Can I pay into a Company Scheme and a Personal or Stakeholder Scheme at the same time?

Yes, the old rules which prohibited this unless you earned less than £30,000 p.a., have been scrapped. You can now have contributions paid into as many schemes as you want.

If I am in more than one scheme, how is the Annual Allowance calculated?

Any payments you make are totaled over all schemes to be measured against your total earnings. All contributions, yours and employers, are totaled and measured against the Annual Allowance (£255,000 in the tax year 2010/11).

My Employer's Scheme is final salary. How is the employer contribution calculated in this case?

Your pension earned under the scheme at the end of the year is calculated and measured against that which applied at the beginning of the year. The difference in pension is multiplied by 10 and this is taken as the value of the contributions paid into that scheme in that year. The member's own contributions are ignored in the calculations. However, money purchase AVCs payments are counted as additional payments.

The amount of the pension earned at the beginning of the year is increased by a factor to allow for normal earnings growth. This factor is the greater of 5%, the increase in the RPI, and an amount prescribed by regulation.

I have a Retirement Scheme which allows me to go back and apply used tax relief from earlier years. Can I still do this?

No. The old carry forward and carry back rules have been scrapped.

I am contracted out from the State Second Pension through a Personal Pension. Do the contributions from HMRC count toward Annual Allowance?

No, such contributions are ignored.

Is it true that in my year of retirement, I can pay in as much as I want?

You can pay as much as you want in any year, but tax relief is limited to the amount of your earnings, no matter which year they are paid.

If your earnings are less than the Annual Allowance (£255,000 in tax year 2010/11), you or your employer can contribute, without limit, in the year in which you take your benefits.

I am going Overseas for a couple of years. Can I continue to contribute to my Stakeholder Scheme?

Yes, you can continue to contribute for up to 5 years.

I want to take out life assurance through my personal plan. Will this still be possible and how will it work?

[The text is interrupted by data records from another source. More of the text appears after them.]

/-- Every general register that an instruction would leave: the registers `regs` may all become general without exceeding the budget
(R75). -/
def Group.roomFor (g : Group) (regs : List Nat) : Bool :=
  decide (generalCount (regs.foldl (fun l r => l.set r (.g [])) g.claimed) ≤ g.budget)

/-- The addresses of an LM instruction, by active lane in ascending order: the base pair plus the lane's signed offset (R129). -/
def State.lmAt (s : State) (g : Group) (sp : Split) (o : LmOp) : List (Nat × DWord) :=
  (lanes.filter (laneOn sp.mask)).map fun n => (n, g.spair sp (2 * o.pair.toNat) + (s.srcLane g o.off n).signExtend 64)

/-- A core-scope release of another core on the line of `key` has no write that happens before it in flight, for which an acquire with RSP would
wait: the remote operations of the tenant's VF on that core's package are applied (R165, log entry 79). -/
def State.promoted (s : State) (g : Group) (rsp : Bool) (key : Nat) : Prop :=
  rsp = true → ∀ core, tget (key / 128) s.lineCore = some core → core ≠ g.core → s.allApplied (s.vfOn g.vf (pkgOf core)) = true

/-- No copy in flight is to write one of the `n` bytes at `key` (R140), and none lies in a ring's slot whose turn is an engine's (R141): such a byte is
undefined. -/
def State.unclaimed (s : State) (scratch : Bool) (key n : Nat) : Prop := s.claimed scratch key n = []

/-- The home slice recorded a core-scope release of the group on the lines of `keys`, if `released`, and nothing otherwise (R165, log entry 79). -/
def Recorded (s t : State) (g : Group) (released : Prop) (keys : List Nat) : Prop :=
  (¬ released → t.lineCore = s.lineCore) ∧ (released → ∀ a, tget a t.lineCore = if a ∈ keys.map (· / 128) then some g.core else tget a s.lineCore)

/-- The address of a UM instruction: the base pair plus the signed offset in elements (R326). -/
def Group.umAt (g : Group) (sp : Split) (o : UmOp) (size : Nat) : DWord :=
  g.spair sp (2 * o.pair.toNat) + o.off.signExtend 64 * BitVec.ofNat 64 size

/-- Accesses at `addrs` pass the checks of R127 and are made at `xs`, all in this package; they fire no watchpoint (R240), meet no uncorrectable error
(R246) and no slot that an engine is still to fill (R141). -/
structure Reaches (s : State) (g : Group) (scratch : Bool) (size : Nat) (need : Need) (rd wr : Bool) (addrs : List (Nat × DWord))
    (xs : List LaneAt) : Prop where
  checks : laneChecks s g scratch size need addrs = .ok xs
  here : ∀ x ∈ xs, x.remote = false
  quiet : g.trap.isSome = true ∨ ∀ x ∈ xs, watchHit g.dbg rd wr size x.a = none
  sound : scratch = true ∨ rd = false ∨ ∀ x ∈ xs, s.badAt x.key size = false
  turn : scratch = false ∨ rd = false ∨ ∀ x ∈ xs, s.emptyBytes x.key size = []

/-- The memory an access reaches: the scratchpads or global memory. -/
def State.space (s : State) (scratch : Bool) : Mem := if scratch then s.scratch else s.mem

/-- No byte of the `n` at `a` is one of the `m` at `b`. -/
def apart (a n b m : Nat) : Prop := a + n ≤ b ∨ b + m ≤ a

/-- `t` is `s` after group `gid`'s instruction, which changed nothing but the TLB of a core (R126) and the group, now `g`. -/
structure Loaded (s t : State) (gid : Nat) (g : Group) : Prop where
  rest : t = { s with groups := t.groups, cores := t.cores }
  group : t.group? gid = some g
  others : ∀ j, j ≠ gid → t.group? j = s.group? j
  cores : ∀ c, t.coreAt c = { s.coreAt c with tlb := (t.coreAt c).tlb }

/-- `t` is `s` after group `gid`'s instruction, which left the group `g` and stored to the accesses `xs` at most: every
byte outside them is as before. A store clears reservations on its line (R144), records the words it changes (R100) and a release of
its core (R165), and marks the positions of copies and of MWLDs in flight that it meets (R140, R317); nothing else of another group,
of a program or of a copy has changed. -/
structure Stored (s t : State) (gid : Nat) (g : Group) (scratch : Bool) (size : Nat) (xs : List LaneAt) : Prop where
  rest : t = { s with
    mem := t.mem
    written := t.written
    lineCore := t.lineCore
    scratch := t.scratch
    bad := t.bad
    fresh := t.fresh
    groups := t.groups
    cores := t.cores
    copies := t.copies
    quads := t.quads
    vfs := t.vfs }
  bytes : ∀ a, (∀ x ∈ xs, apart a 1 x.key size) → (t.space scratch).get a = (s.space scratch).get a
  space : t.space (!scratch) = s.space (!scratch)
  errors : ∀ b ∈ t.bad, b ∈ s.bad
  group : ∃ r, t.group? gid = some { g with reserv := r } ∧ (r = g.reserv ∨ r = none)
  others : ∀ j, j ≠ gid → ∃ f : Group → Option Nat, t.group? j = (s.group? j).map (fun h => { h with reserv := f h })
    ∧ ∀ h, f h = h.reserv ∨ f h = none
  copies : ∀ j, ∃ f : Copy → List Nat, tget j t.copies = (tget j s.copies).map fun c => { c with dirty := f c }
  quads : ∀ q, ∃ f : Prog → Prog, (∀ p, ∃ ops loads, f p = { p with ops := ops, loads := loads })
    ∧ t.quad q = { s.quad q with running := (s.quad q).running.map f, saved := (s.quad q).saved.map f }
  cores : ∀ c, t.coreAt c = { s.coreAt c with
    tlb := (t.coreAt c).tlb
    atomloc := (t.coreAt c).atomloc
    atomhome := (t.coreAt c).atomhome }

/-- No atomic was counted (R230): the counts and the free values are as before. -/
def Uncounted (s t : State) : Prop :=
  t.fresh = s.fresh ∧ ∀ c, (t.coreAt c).atomloc = (s.coreAt c).atomloc ∧ (t.coreAt c).atomhome = (s.coreAt c).atomhome

/-- `n` atomics of core `c` were counted, each at one of two places (R230). -/
def Counted (s t : State) (c n : Nat) : Prop :=
  (t.coreAt c).atomloc + (t.coreAt c).atomhome = (s.coreAt c).atomloc + (s.coreAt c).atomhome + BitVec.ofNat 32 n
    ∧ ∀ d, d ≠ c → (t.coreAt d).atomloc = (s.coreAt d).atomloc ∧ (t.coreAt d).atomhome = (s.coreAt d).atomhome

/-- A release need not wait for remote operations (R159, R252, log entry 78). -/
def State.mayRelease (s : State) (gid : Nat) (g : Group) (ord : Ord4) (sc : Scope) : Prop :=
  ord.isRel = true → s.allowed g.vf sc = .pod → s.podReady g.vf gid = true

/-- An acquire need not wait for the read of a remote atomic (R154, R156, log entry 78). -/
def State.mayAcquire (s : State) (g : Group) (ord : Ord4) : Prop :=
  ord.isAcq = true → ∀ r ∈ s.rops, r.2.vf = g.vf → r.2.lane.kind = 2 → r.2.applied = true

Yes, but contributions made to personal pension plans to fund term assurance policies on or after 6 April 2007 do not attract tax relief unless the application form was received by the insurer before 16 December 2006 and the policy was taken out as part of the pension scheme before 6 April 2007.

If contributions do attract tax relief, entitlement to relief will cease if the contribution is varied outside of its original terms.

How soon should contributions deducted by my employer be paid across to the scheme?

Whether you are in a company or individual pension scheme, any pension contributions made from your salary should be paid to the scheme provider within 19 days of the end of the month in which the deduction was made. If therefore, for example, your contributions were deducted from your salary on 25th January, they must be passed to the pensions' provider by 19th February. With regard to employer contributions, the employer must produce a schedule each year which shows what contributions will be paid and the dates by which they will be paid.